Prompt: Once you have reviewed the listing below, restate it word for word.

─── Available data ───

-- ==== Sys2Proof/Machine/Boot.lean ====
section
/-!
DEFINITION. Boot, images, lifecycle and ageing (R511 to R529).
-/

namespace Sys2Proof.Machine

def State.modBoot (s : State) (f : BootState → BootState) : State := { s with boot := f s.boot }

/-- The lifecycle record, boot record, keys and plan levels written, and shown (R518). -/
def State.modRecord (s : State) (f : LifeRecord → LifeRecord) : State := (s.modBoot (fun b => { b with record := f b.record })).lifeRegs

/-! ### The image (R514, R515) -/

/-- A little-endian field of an image's bytes. Bytes that the source does not hold read 0 (DESIGN CHOICE, log 41). -/
def imgField (b : List Nat) (i n : Nat) : Nat := leField b i n

/-- A segment entry (R515), its reserved bytes, and whether it is all 0. -/
structure Segment where
  target : Nat
  load : Nat
  offset : Nat
  len : Nat
  spare : Nat
  empty : Bool

def segment (b : List Nat) (k : Nat) : Segment :=
  let at_ := 64 + 64 * k
  { target := imgField b at_ 1, load := imgField b (at_ + 4) 4, offset := imgField b (at_ + 8) 4, len := imgField b (at_ + 12) 4,
    spare := imgField b (at_ + 1) 3, empty := ((b.drop at_).take 64).all (fun x => x == 0) }

def imgNseg (b : List Nat) : Nat := imgField b 6 1
def imgLength (b : List Nat) : Nat := imgField b 8 4
def imgFmt (b : List Nat) : Nat := imgField b 4 1
def imgFlags (b : List Nat) : Nat := imgField b 5 1
def imgSvn (b : List Nat) : Nat := imgField b 15 1
def imgSerial (b : List Nat) : Nat := imgField b 16 8
def imgMode (b : List Nat) : Nat := imgField b 25 1
def imgRefsel (b : List Nat) : Nat := imgField b 26 1
def imgSsc (b : List Nat) : Nat := imgField b 27 1
def imgSegments (b : List Nat) : List Segment := (List.range (imgNseg b)).map (segment b)

/-- The first and the past-the-end unit of a target, and the bytes of one unit (R515). -/
def targetRange (t : Nat) : Option (Nat × Nat × Nat) :=
  match t with
  | 1 => some (0x01000000, 0x01100000, 1)
  | 2 => some (0x10000000, 0x10E00000, 1)
  | 3 => some (0, 16384, 4)
  | 4 => some (0, 4096, 4)
  | 5 => some (0, 4096, 4)
  | 6 => some (0x14100000, 0x14200000, 1)
  | _ => none

/-- Units of its target that a segment fills. -/
def Segment.units (g : Segment) : Nat :=
  match targetRange g.target with
  | some (_, _, u) => (g.len + u - 1) / u
  | none => 0

/-- A segment lies inside its target and inside the image (R517, check 8). -/
def Segment.inside (g : Segment) (length : Nat) : Bool :=
  decide (1280 ≤ g.offset) && decide (g.offset + g.len ≤ length)
    && (match targetRange g.target with
      | none => false
      | some (lo, hi, _) => decide (lo ≤ g.load) && decide (g.load + g.units ≤ hi))

/-- Two ranges meet. -/
def meets (a n b m : Nat) : Bool := decide (a < b + m) && decide (b < a + n)

/-- Two segments overlap, in the image or in one target (DEDUCED, log 41). -/
def Segment.overlaps (g h : Segment) : Bool :=
  meets g.offset g.len h.offset h.len || (g.target == h.target && meets g.load g.units h.load h.units)

/-- No two segments of a list overlap. -/
def noOverlap : List Segment → Bool
  | [] => true
  | g :: rest => rest.all (fun h => !g.overlaps h) && noOverlap rest

/-! ### Judging (R516, R517, R520, R521) -/

/-- Reserved fields are 0 and no field holds a reserved value (check 2; the fields with reserved values beside FMTVER: DEDUCED, log 41). -/
def fieldsOk (b : List Nat) : Bool :=
  let zero (i n : Nat) : Bool := ((b.drop i).take n).all (fun x => x == 0)
  let one := imgFmt b == 1
  let ssc := imgSsc b % 4
  decide (imgFlags b < 8) && decide (imgNseg b ≤ 15) && decide (imgField b 14 1 < 4) && (imgMode b == 1 || imgMode b == 2)
    && decide (imgRefsel b < 16) && imgRefsel b % 4 != 3 && imgRefsel b / 4 != 3 && depthAllowed ssc (imgSsc b / 4)
    && zero 36 28 && zero 1216 64 && (!one || (imgField b 14 1 == 0 && imgSerial b == 0))
    && (List.range 15).all (fun k => if k < imgNseg b then (segment b k).spare == 0 else (segment b k).empty)

/-- The key of an image is admitted: the ROM key in BLANK; else a slot of the state, present, not revoked, and holding the key (R520, R521). -/
def State.keyAdmitted (s : State) (keyidx : Nat) (keyOk : Bool) : Bool :=
  let r := s.boot.record
  keyOk && (r.state == 0
    || (r.present.testBit keyidx && !r.revoked.testBit keyidx && (match r.state with
      | 1 => decide (keyidx < 4)
      | 2 => decide (1 ≤ keyidx ∧ keyidx < 4)
      | 3 => decide (1 ≤ keyidx ∧ keyidx < 4)
      | 4 => keyidx == 0
      | _ => false)))

/-- The reason of R517: the first check that fails, or 0. Rollback holds in PROVISIONED and DEPLOYED (R521; log 41). -/
def State.judge (s : State) (b : List Nat) (v : Sys2Proof.ImageVerdict) : Nat :=
  let r := s.boot.record
  let len := imgLength b
  let flags := imgFlags b
  if imgField b 0 4 ≠ 0x48535342 ∨ len % 64 ≠ 0 ∨ len = 0 ∨ 0x800000 < len then 1
  else if s.bit Reg.LCS_INFO_FMTMAP (imgFmt b) = false ∨ fieldsOk b = false then 2
  else if imgField b 12 2 ≠ 0x96 ∨ (imgSerial b ≠ 0 ∧ imgSerial b ≠ r.serial) then 3
  else if s.keyAdmitted (imgField b 7 1) v.keyOk = false then 4
  else if v.sigOk = false then 5
  else if (r.state = 2 ∨ r.state = 3) ∧ imgSvn b < r.counters.getD (imgField b 14 1) 0 then 6
  else if (imgField b 24 1).testBit r.state = false then 7
  else if ((imgSegments b).all (fun g => g.inside len) && noOverlap (imgSegments b)) = false then 8
  else if (match v.badSegment with | none => false | some k => decide (k.val < imgNseg b)) then 9
  else if (if flags.testBit 0 then imgNseg b != 0 else flags.testBit 1 || flags.testBit 2) then 10
  else 0

/-- A rejection recorded: LCS_IMG and fault source 92; the source is 0 slot A, 1 slot B, 2 host, 3 Peloton (R517). -/
def State.rejectImage (s : State) (source reason : Nat) : State :=
  (((s.set Reg.LCS_IMG_VALID 1).set Reg.LCS_IMG_SOURCE source).set Reg.LCS_IMG_REASON reason).fault 92 source

/-! ### Copying (R516, R512) -/

/-- One unit of a target written by the image loader: a byte, or a word of the CLE program store, data memory or object store (R106, R109). -/
def State.putUnit (s : State) (target place v : Nat) : State :=
  match target with
  | 3 => doClePdataWrite (BitVec.ofNat 32 v) (s.set Reg.CLE_PADDR_ADDR place)
  | 4 => if h : place < 4096 then doWriteQueueDrain (doCleMemoryBusWrite (.data ⟨place, h⟩) (BitVec.ofNat 32 v) s) else s
  | 5 => if h : place < 4096 then doWriteQueueDrain (doCleMemoryBusWrite (.object ⟨place, h⟩) (BitVec.ofNat 32 v) s) else s
  | _ => s.setByte place (BitVec.ofNat 8 v)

───

Solution to the problem:
-- ==== Sys2Proof/Machine/Boot.lean ====
section
/-!
DEFINITION. Boot, images, lifecycle and ageing (R511 to R529).
-/

namespace Sys2Proof.Machine

def State.modBoot (s : State) (f : BootState → BootState) : State := { s with boot := f s.boot }

/-- The lifecycle record, boot record, keys and plan levels written, and shown (R518). -/
def State.modRecord (s : State) (f : LifeRecord → LifeRecord) : State := (s.modBoot (fun b => { b with record := f b.record })).lifeRegs

/-! ### The image (R514, R515) -/

/-- A little-endian field of an image's bytes. Bytes that the source does not hold read 0 (DESIGN CHOICE, log 41). -/
def imgField (b : List Nat) (i n : Nat) : Nat := leField b i n

/-- A segment entry (R515), its reserved bytes, and whether it is all 0. -/
structure Segment where
  target : Nat
  load : Nat
  offset : Nat
  len : Nat
  spare : Nat
  empty : Bool

def segment (b : List Nat) (k : Nat) : Segment :=
  let at_ := 64 + 64 * k
  { target := imgField b at_ 1, load := imgField b (at_ + 4) 4, offset := imgField b (at_ + 8) 4, len := imgField b (at_ + 12) 4,
    spare := imgField b (at_ + 1) 3, empty := ((b.drop at_).take 64).all (fun x => x == 0) }

def imgNseg (b : List Nat) : Nat := imgField b 6 1
def imgLength (b : List Nat) : Nat := imgField b 8 4
def imgFmt (b : List Nat) : Nat := imgField b 4 1
def imgFlags (b : List Nat) : Nat := imgField b 5 1
def imgSvn (b : List Nat) : Nat := imgField b 15 1
def imgSerial (b : List Nat) : Nat := imgField b 16 8
def imgMode (b : List Nat) : Nat := imgField b 25 1
def imgRefsel (b : List Nat) : Nat := imgField b 26 1
def imgSsc (b : List Nat) : Nat := imgField b 27 1
def imgSegments (b : List Nat) : List Segment := (List.range (imgNseg b)).map (segment b)

/-- The first and the past-the-end unit of a target, and the bytes of one unit (R515). -/
def targetRange (t : Nat) : Option (Nat × Nat × Nat) :=
  match t with
  | 1 => some (0x01000000, 0x01100000, 1)
  | 2 => some (0x10000000, 0x10E00000, 1)
  | 3 => some (0, 16384, 4)
  | 4 => some (0, 4096, 4)
  | 5 => some (0, 4096, 4)
  | 6 => some (0x14100000, 0x14200000, 1)
  | _ => none

/-- Units of its target that a segment fills. -/
def Segment.units (g : Segment) : Nat :=
  match targetRange g.target with
  | some (_, _, u) => (g.len + u - 1) / u
  | none => 0

/-- A segment lies inside its target and inside the image (R517, check 8). -/
def Segment.inside (g : Segment) (length : Nat) : Bool :=
  decide (1280 ≤ g.offset) && decide (g.offset + g.len ≤ length)
    && (match targetRange g.target with
      | none => false
      | some (lo, hi, _) => decide (lo ≤ g.load) && decide (g.load + g.units ≤ hi))

/-- Two ranges meet. -/
def meets (a n b m : Nat) : Bool := decide (a < b + m) && decide (b < a + n)

/-- Two segments overlap, in the image or in one target (DEDUCED, log 41). -/
def Segment.overlaps (g h : Segment) : Bool :=
  meets g.offset g.len h.offset h.len || (g.target == h.target && meets g.load g.units h.load h.units)

/-- No two segments of a list overlap. -/
def noOverlap : List Segment → Bool
  | [] => true
  | g :: rest => rest.all (fun h => !g.overlaps h) && noOverlap rest

/-! ### Judging (R516, R517, R520, R521) -/

/-- Reserved fields are 0 and no field holds a reserved value (check 2; the fields with reserved values beside FMTVER: DEDUCED, log 41). -/
def fieldsOk (b : List Nat) : Bool :=
  let zero (i n : Nat) : Bool := ((b.drop i).take n).all (fun x => x == 0)
  let one := imgFmt b == 1
  let ssc := imgSsc b % 4
  decide (imgFlags b < 8) && decide (imgNseg b ≤ 15) && decide (imgField b 14 1 < 4) && (imgMode b == 1 || imgMode b == 2)
    && decide (imgRefsel b < 16) && imgRefsel b % 4 != 3 && imgRefsel b / 4 != 3 && depthAllowed ssc (imgSsc b / 4)
    && zero 36 28 && zero 1216 64 && (!one || (imgField b 14 1 == 0 && imgSerial b == 0))
    && (List.range 15).all (fun k => if k < imgNseg b then (segment b k).spare == 0 else (segment b k).empty)

/-- The key of an image is admitted: the ROM key in BLANK; else a slot of the state, present, not revoked, and holding the key (R520, R521). -/
def State.keyAdmitted (s : State) (keyidx : Nat) (keyOk : Bool) : Bool :=
  let r := s.boot.record
  keyOk && (r.state == 0
    || (r.present.testBit keyidx && !r.revoked.testBit keyidx && (match r.state with
      | 1 => decide (keyidx < 4)
      | 2 => decide (1 ≤ keyidx ∧ keyidx < 4)
      | 3 => decide (1 ≤ keyidx ∧ keyidx < 4)
      | 4 => keyidx == 0
      | _ => false)))

/-- The reason of R517: the first check that fails, or 0. Rollback holds in PROVISIONED and DEPLOYED (R521; log 41). -/
def State.judge (s : State) (b : List Nat) (v : Sys2Proof.ImageVerdict) : Nat :=
  let r := s.boot.record
  let len := imgLength b
  let flags := imgFlags b
  if imgField b 0 4 ≠ 0x48535342 ∨ len % 64 ≠ 0 ∨ len = 0 ∨ 0x800000 < len then 1
  else if s.bit Reg.LCS_INFO_FMTMAP (imgFmt b) = false ∨ fieldsOk b = false then 2
  else if imgField b 12 2 ≠ 0x96 ∨ (imgSerial b ≠ 0 ∧ imgSerial b ≠ r.serial) then 3
  else if s.keyAdmitted (imgField b 7 1) v.keyOk = false then 4
  else if v.sigOk = false then 5
  else if (r.state = 2 ∨ r.state = 3) ∧ imgSvn b < r.counters.getD (imgField b 14 1) 0 then 6
  else if (imgField b 24 1).testBit r.state = false then 7
  else if ((imgSegments b).all (fun g => g.inside len) && noOverlap (imgSegments b)) = false then 8
  else if (match v.badSegment with | none => false | some k => decide (k.val < imgNseg b)) then 9
  else if (if flags.testBit 0 then imgNseg b != 0 else flags.testBit 1 || flags.testBit 2) then 10
  else 0

/-- A rejection recorded: LCS_IMG and fault source 92; the source is 0 slot A, 1 slot B, 2 host, 3 Peloton (R517). -/
def State.rejectImage (s : State) (source reason : Nat) : State :=
  (((s.set Reg.LCS_IMG_VALID 1).set Reg.LCS_IMG_SOURCE source).set Reg.LCS_IMG_REASON reason).fault 92 source

/-! ### Copying (R516, R512) -/

/-- One unit of a target written by the image loader: a byte, or a word of the CLE program store, data memory or object store (R106, R109). -/
def State.putUnit (s : State) (target place v : Nat) : State :=
  match target with
  | 3 => doClePdataWrite (BitVec.ofNat 32 v) (s.set Reg.CLE_PADDR_ADDR place)
  | 4 => if h : place < 4096 then doWriteQueueDrain (doCleMemoryBusWrite (.data ⟨place, h⟩) (BitVec.ofNat 32 v) s) else s
  | 5 => if h : place < 4096 then doWriteQueueDrain (doCleMemoryBusWrite (.object ⟨place, h⟩) (BitVec.ofNat 32 v) s) else s
  | _ => s.setByte place (BitVec.ofNat 8 v)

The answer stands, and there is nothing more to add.